↓↓↓
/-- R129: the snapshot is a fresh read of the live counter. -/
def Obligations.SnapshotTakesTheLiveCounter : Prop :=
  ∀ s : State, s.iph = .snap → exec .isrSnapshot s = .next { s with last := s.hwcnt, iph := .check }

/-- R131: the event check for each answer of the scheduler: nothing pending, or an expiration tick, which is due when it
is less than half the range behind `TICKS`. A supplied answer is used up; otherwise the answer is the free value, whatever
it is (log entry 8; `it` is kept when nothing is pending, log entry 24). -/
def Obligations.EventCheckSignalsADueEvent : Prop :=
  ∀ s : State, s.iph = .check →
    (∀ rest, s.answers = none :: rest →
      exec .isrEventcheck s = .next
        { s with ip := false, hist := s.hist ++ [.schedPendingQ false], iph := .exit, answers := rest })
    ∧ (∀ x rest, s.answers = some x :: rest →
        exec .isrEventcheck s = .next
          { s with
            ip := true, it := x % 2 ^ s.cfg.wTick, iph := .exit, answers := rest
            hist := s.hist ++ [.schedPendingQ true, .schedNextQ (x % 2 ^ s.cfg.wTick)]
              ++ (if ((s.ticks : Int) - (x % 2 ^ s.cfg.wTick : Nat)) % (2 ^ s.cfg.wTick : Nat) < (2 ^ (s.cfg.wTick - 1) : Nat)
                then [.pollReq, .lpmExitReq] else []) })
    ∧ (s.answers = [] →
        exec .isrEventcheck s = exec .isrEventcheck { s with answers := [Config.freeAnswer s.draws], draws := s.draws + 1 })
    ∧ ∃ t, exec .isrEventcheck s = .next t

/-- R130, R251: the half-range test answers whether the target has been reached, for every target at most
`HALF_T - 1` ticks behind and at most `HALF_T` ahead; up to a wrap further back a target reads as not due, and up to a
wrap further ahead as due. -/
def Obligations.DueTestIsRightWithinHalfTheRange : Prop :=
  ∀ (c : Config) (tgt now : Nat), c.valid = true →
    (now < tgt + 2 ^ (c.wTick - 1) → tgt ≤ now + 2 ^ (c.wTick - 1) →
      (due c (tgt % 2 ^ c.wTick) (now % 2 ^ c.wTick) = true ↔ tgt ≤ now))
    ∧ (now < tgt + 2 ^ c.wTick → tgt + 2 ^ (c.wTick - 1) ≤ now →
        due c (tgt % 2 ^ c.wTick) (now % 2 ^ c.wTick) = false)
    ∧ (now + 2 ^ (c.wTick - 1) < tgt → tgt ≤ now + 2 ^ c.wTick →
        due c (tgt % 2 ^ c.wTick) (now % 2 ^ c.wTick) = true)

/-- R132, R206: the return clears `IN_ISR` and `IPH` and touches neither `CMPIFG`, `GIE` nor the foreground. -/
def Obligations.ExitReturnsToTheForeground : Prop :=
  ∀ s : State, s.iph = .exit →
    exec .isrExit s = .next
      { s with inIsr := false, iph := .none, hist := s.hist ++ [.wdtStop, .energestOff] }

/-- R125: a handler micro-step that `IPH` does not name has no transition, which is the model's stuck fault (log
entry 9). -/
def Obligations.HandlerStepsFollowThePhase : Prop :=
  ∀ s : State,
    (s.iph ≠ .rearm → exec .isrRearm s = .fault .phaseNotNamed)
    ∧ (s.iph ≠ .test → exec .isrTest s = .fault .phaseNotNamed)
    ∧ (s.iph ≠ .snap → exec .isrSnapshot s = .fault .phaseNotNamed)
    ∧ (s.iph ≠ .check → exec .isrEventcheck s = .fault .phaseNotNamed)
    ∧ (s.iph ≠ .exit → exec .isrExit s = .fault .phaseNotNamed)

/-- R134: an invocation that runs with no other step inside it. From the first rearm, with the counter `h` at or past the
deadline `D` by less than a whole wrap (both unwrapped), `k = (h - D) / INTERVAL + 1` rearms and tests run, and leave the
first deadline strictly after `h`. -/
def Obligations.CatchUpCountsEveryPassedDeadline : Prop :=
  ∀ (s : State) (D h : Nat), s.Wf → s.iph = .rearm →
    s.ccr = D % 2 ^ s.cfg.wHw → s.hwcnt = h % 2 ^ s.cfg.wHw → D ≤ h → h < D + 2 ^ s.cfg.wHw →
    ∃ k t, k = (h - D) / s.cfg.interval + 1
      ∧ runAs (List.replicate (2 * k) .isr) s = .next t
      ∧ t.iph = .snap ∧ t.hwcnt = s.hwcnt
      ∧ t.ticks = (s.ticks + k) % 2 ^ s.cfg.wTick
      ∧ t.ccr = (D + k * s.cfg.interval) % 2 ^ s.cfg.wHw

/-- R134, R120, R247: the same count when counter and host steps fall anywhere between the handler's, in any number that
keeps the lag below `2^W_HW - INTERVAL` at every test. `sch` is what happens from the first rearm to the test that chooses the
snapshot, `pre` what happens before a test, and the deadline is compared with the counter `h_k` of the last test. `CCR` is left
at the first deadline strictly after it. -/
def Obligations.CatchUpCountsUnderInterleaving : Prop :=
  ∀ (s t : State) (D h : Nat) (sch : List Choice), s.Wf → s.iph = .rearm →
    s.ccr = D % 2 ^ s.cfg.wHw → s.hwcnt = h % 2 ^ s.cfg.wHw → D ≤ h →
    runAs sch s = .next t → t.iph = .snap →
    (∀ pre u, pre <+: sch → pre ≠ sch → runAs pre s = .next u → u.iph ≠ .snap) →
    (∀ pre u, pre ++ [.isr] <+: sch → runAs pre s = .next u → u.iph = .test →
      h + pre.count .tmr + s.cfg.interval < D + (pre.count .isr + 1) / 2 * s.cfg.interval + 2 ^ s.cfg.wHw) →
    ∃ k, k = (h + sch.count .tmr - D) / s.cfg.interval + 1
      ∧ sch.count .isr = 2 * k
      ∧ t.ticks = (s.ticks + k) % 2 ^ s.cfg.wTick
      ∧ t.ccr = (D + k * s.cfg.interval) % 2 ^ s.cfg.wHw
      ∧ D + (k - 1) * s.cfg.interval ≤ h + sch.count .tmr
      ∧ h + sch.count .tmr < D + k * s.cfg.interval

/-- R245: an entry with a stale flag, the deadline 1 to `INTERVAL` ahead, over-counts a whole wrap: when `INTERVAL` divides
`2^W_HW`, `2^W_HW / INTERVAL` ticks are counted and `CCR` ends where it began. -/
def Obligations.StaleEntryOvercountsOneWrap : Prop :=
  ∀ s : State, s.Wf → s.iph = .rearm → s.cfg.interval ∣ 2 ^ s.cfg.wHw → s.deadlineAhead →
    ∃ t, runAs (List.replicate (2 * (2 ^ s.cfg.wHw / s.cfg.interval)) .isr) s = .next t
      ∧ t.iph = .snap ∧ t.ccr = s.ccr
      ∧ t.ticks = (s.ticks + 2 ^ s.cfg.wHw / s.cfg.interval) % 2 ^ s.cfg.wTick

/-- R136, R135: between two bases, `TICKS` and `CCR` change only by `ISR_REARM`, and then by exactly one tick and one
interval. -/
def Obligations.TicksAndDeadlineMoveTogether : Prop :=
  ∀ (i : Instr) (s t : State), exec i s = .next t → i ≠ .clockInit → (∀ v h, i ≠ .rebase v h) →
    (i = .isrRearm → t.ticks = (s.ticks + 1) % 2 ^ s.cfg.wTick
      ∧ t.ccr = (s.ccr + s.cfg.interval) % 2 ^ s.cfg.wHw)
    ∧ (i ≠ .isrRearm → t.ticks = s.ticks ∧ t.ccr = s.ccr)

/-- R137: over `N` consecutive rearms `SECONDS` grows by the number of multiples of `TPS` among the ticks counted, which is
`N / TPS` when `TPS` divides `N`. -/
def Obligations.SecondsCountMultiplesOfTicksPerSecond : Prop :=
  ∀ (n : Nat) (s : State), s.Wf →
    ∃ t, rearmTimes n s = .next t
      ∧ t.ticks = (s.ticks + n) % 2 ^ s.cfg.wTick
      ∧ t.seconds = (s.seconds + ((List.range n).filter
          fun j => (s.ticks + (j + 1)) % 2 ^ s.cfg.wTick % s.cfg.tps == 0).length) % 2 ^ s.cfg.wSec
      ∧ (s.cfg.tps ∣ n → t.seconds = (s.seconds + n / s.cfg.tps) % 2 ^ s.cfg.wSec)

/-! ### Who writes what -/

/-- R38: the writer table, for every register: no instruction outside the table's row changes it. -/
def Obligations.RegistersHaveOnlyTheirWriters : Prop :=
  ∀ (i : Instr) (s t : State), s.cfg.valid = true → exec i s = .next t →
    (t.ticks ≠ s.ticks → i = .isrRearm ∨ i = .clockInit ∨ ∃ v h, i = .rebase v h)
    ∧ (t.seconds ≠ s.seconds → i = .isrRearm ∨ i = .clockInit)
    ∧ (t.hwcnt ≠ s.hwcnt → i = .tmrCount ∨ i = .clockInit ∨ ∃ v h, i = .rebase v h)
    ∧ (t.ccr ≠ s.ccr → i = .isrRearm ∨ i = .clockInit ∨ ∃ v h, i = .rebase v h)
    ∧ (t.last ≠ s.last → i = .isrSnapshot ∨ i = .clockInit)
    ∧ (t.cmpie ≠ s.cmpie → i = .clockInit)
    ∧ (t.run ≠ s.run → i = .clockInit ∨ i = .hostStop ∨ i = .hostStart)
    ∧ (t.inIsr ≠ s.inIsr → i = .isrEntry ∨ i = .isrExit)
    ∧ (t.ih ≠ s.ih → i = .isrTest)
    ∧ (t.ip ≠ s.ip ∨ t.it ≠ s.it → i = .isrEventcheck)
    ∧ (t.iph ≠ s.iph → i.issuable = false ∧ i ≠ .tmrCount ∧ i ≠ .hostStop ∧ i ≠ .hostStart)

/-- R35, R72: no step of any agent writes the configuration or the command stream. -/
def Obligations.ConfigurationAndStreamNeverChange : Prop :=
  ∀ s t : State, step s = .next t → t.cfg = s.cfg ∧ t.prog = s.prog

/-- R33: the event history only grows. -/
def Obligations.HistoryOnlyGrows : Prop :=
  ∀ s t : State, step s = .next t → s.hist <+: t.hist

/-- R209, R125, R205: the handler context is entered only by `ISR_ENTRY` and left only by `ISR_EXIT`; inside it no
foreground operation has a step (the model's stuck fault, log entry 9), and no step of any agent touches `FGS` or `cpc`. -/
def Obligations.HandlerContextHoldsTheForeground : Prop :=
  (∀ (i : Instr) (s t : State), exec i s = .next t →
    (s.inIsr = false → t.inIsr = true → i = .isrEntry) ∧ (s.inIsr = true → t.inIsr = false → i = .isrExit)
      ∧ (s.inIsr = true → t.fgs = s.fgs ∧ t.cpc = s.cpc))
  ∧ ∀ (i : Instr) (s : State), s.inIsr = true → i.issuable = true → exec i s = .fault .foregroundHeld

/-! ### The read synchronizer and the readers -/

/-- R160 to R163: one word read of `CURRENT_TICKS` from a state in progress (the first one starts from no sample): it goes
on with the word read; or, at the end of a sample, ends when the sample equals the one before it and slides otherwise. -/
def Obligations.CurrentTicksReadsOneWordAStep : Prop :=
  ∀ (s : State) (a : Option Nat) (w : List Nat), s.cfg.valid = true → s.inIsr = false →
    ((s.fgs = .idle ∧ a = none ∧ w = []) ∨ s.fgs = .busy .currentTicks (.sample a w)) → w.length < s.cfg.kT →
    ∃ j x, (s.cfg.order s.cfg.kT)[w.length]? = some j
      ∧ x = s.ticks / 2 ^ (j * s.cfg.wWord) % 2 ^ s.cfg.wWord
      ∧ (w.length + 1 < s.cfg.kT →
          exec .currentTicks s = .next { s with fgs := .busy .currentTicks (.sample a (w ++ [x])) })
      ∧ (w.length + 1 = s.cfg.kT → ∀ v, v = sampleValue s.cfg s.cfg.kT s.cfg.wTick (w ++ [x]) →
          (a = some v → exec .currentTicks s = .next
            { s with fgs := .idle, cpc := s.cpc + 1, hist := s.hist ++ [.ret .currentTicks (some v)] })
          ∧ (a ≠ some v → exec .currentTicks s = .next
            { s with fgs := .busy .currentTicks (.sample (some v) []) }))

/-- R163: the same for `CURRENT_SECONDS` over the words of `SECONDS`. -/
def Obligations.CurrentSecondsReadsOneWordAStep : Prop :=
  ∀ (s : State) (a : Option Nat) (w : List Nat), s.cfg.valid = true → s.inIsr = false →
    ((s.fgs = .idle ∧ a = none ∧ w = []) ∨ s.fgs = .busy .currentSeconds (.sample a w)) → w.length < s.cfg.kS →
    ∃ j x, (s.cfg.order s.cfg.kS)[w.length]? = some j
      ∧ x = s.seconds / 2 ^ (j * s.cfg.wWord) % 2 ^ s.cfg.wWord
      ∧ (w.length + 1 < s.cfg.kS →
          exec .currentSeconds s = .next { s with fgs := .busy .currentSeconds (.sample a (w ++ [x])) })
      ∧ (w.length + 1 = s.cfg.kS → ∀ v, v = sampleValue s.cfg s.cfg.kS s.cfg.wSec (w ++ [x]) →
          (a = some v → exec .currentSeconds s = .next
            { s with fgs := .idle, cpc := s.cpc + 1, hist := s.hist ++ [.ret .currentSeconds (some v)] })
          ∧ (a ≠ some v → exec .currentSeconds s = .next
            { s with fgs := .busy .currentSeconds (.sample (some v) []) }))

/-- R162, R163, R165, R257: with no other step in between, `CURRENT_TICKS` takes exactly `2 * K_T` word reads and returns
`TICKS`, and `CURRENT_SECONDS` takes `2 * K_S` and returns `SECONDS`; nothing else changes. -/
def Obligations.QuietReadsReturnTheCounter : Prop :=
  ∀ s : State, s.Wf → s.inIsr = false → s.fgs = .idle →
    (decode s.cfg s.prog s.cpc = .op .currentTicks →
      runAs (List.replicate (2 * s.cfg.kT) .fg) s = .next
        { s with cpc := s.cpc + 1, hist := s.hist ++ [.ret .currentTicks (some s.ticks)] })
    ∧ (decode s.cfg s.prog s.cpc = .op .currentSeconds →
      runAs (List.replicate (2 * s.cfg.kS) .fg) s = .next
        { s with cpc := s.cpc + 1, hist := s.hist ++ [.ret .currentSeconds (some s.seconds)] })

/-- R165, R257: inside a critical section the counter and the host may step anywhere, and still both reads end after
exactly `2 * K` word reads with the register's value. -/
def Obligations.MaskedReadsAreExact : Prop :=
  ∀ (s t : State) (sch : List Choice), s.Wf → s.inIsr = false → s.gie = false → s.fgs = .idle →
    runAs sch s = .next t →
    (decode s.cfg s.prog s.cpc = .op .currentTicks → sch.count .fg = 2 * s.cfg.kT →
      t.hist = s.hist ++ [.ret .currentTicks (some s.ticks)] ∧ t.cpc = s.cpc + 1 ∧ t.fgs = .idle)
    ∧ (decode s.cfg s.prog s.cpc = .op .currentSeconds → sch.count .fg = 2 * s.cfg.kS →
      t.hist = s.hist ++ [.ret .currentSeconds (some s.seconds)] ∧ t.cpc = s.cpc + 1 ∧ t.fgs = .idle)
↑↑↑
> Task goal: Look through the records above and please copy every line in which the string "number" occurs.

> Exercise result:
/-- R134, R120, R247: the same count when counter and host steps fall anywhere between the handler's, in any number that
/-- R137: over `N` consecutive rearms `SECONDS` grows by the number of multiples of `TPS` among the ticks counted, which is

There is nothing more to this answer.